The GameStop situation is nuts. There are 1.4x more short options on GameStop than there are stocks. Conventional wisdom means these short sellers have to buy up every stock on the market, and then some. I literally have no idea how that happened, or how that will be resolved.
But that means there will be a huge demand for GameStop stocks when those contracts expire, and that's why we are driving up the price.
But the bourgeoisie are playing rough. I have no idea what they are capable of doing. So, if you choose to invest, only invest what you are willing to lose. This is a gamble.
simple version
https://www.reddit.com/r/wallstreetbets/comments/l54jy8/short_squeeze_explained_for_dummies_us/
normal version
https://www.investopedia.com/terms/s/shortinterest.asp#:~:text=Stocks%20with%20an%20extreme%20level%20of%20short%20interest%2C,Stock%20exchanges%20measure%20and%20report%20on%20short%20interest
First link is removed for me -
https://www.removeddit.com/r/wallstreetbets/comments/l54jy8
If you insist on starting, start by considering it gambling and any money you put into it as gone. No matter what happens to that number, it's not real money if it isn't in your bank account, so don't get attached.

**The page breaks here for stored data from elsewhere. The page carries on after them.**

-- ==== Sys2Proof/Decode.lean ====
section
/-! DEFINITION. The words of core instructions (07 R227-R254): which instruction a 32-bit word is, and the word of an instruction,
from the major opcode map of Table 7-1 and the formats of Table 7-2. And the command that a word spells by the bits of
spec/opcode_table.json, which gives bits to no row: the device takes commands, not words (assumption 14). -/

namespace Sys2Proof

/-- No row of the table has bits, so no word spells a command. -/
def decodeTableWord (_nbits _w : Nat) : Option Instr := none

/-! ### Decoding (07 R227-R229) -/

/-- Bits `lsb + n - 1` to `lsb` of a word. -/
def wordField (w : BitVec 32) (lsb n : Nat) : BitVec n := w.extractLsb' lsb n
def wordNat (w : BitVec 32) (lsb n : Nat) : Nat := (wordField w lsb n).toNat
def wordBit (w : BitVec 32) (i : Nat) : Bool := wordNat w i 1 == 1

/-- A field shown as 0 in Table 7-2 must hold 0 (07 R229). -/
def zeroField (w : BitVec 32) (lsb n : Nat) (i : Instr) : Option Instr := if wordNat w lsb n = 0 then some i else none

/-- Major 0x00, format R (07 Table 7-3); b is 0 for CLZ and POPC. -/
def decodeAlu (c : Fin 230) (w : BitVec 32) : Option Instr :=
  let f (lsb n : Nat) : BitVec n := wordField w lsb n
  match wordNat w 0 11 with
  | 0x1 => some (.add c (f 21 5) (f 16 5) (f 11 5))
  | 0x2 => some (.sub c (f 21 5) (f 16 5) (f 11 5))
  | 0x3 => some (.addo c (f 21 5) (f 16 5) (f 11 5))
  | 0x4 => some (.subo c (f 21 5) (f 16 5) (f 11 5))
  | 0x5 => some (.and c (f 21 5) (f 16 5) (f 11 5))
  | 0x6 => some (.or c (f 21 5) (f 16 5) (f 11 5))
  | 0x7 => some (.xor c (f 21 5) (f 16 5) (f 11 5))
  | 0x8 => some (.andn c (f 21 5) (f 16 5) (f 11 5))
  | 0x9 => some (.sll c (f 21 5) (f 16 5) (f 11 5))
  | 0xa => some (.srl c (f 21 5) (f 16 5) (f 11 5))
  | 0xb => some (.sra c (f 21 5) (f 16 5) (f 11 5))
  | 0xc => some (.ror c (f 21 5) (f 16 5) (f 11 5))
  | 0xd => some (.slt c (f 21 5) (f 16 5) (f 11 5))
  | 0xe => some (.sltu c (f 21 5) (f 16 5) (f 11 5))
  | 0xf => some (.seq c (f 21 5) (f 16 5) (f 11 5))
  | 0x10 => some (.min c (f 21 5) (f 16 5) (f 11 5))
  | 0x11 => some (.max c (f 21 5) (f 16 5) (f 11 5))
  | 0x12 => some (.minu c (f 21 5) (f 16 5) (f 11 5))
  | 0x13 => some (.maxu c (f 21 5) (f 16 5) (f 11 5))
  | 0x14 => zeroField w 11 5 (.clz c (f 21 5) (f 16 5))
  | 0x15 => zeroField w 11 5 (.popc c (f 21 5) (f 16 5))
  | 0x16 => some (.sats c (f 21 5) (f 16 5) (f 11 5))
  | 0x17 => some (.cmovnz c (f 21 5) (f 16 5) (f 11 5))
  | 0x18 => some (.cmovz c (f 21 5) (f 16 5) (f 11 5))
  | _ => none

/-- Major 0x01, format SH (07 R231). -/
def decodeShift (c : Fin 230) (w : BitVec 32) : Option Instr :=
  let f (lsb n : Nat) : BitVec n := wordField w lsb n
  match wordNat w 8 2 with
  | 0 => zeroField w 0 8 (.slli c (f 21 5) (f 16 5) (f 10 6))
  | 1 => zeroField w 0 8 (.srli c (f 21 5) (f 16 5) (f 10 6))
  | 2 => zeroField w 0 8 (.srai c (f 21 5) (f 16 5) (f 10 6))
  | 3 => zeroField w 0 8 (.rori c (f 21 5) (f 16 5) (f 10 6))
  | _ => none

/-- Major 0x02, format BF (07 R231). -/
def decodeField (c : Fin 230) (w : BitVec 32) : Option Instr :=
  let f (lsb n : Nat) : BitVec n := wordField w lsb n
  match wordNat w 2 2 with
  | 0 => zeroField w 0 2 (.extu c (f 21 5) (f 16 5) (f 10 6) (f 4 6))
  | 1 => zeroField w 0 2 (.exts c (f 21 5) (f 16 5) (f 10 6) (f 4 6))
  | 2 => zeroField w 0 2 (.ins c (f 21 5) (f 16 5) (f 10 6) (f 4 6))
  | _ => none

/-- Majors 0x08 to 0x0E, format I (07 Table 7-4). -/
def decodeImm (c : Fin 230) (w : BitVec 32) : Option Instr :=
  let f (lsb n : Nat) : BitVec n := wordField w lsb n
  match wordNat w 26 6 with
  | 0x8 => some (.addi c (f 21 5) (f 16 5) (f 0 16))
  | 0x9 => some (.addio c (f 21 5) (f 16 5) (f 0 16))
  | 0xa => some (.andi c (f 21 5) (f 16 5) (f 0 16))
  | 0xb => some (.ori c (f 21 5) (f 16 5) (f 0 16))
  | 0xc => some (.xori c (f 21 5) (f 16 5) (f 0 16))
  | 0xd => some (.slti c (f 21 5) (f 16 5) (f 0 16))
  | 0xe => some (.sltiu c (f 21 5) (f 16 5) (f 0 16))
  | _ => none

/-- Major 0x0F, format MV (07 Table 7-4). -/
def decodeMov (c : Fin 230) (w : BitVec 32) : Option Instr :=
  zeroField w 18 2 (if wordBit w 20 then .movk c (wordField w 21 5) (wordField w 16 2) (wordField w 0 16)
    else .movi c (wordField w 21 5) (wordField w 16 2) (wordField w 0 16))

After you're in the right mindset, I use TD Ameritrade and found their videos pretty educational from the POV of an absolute beginner. Their app is pretty good too, though I honestly haven't shopped around (my mom set me up with an account with them when I was a teenager so I just kind of defaulted to using them).
This is the correct attitude. May be worth trolling through whatever resources are sidebar’d on WSB.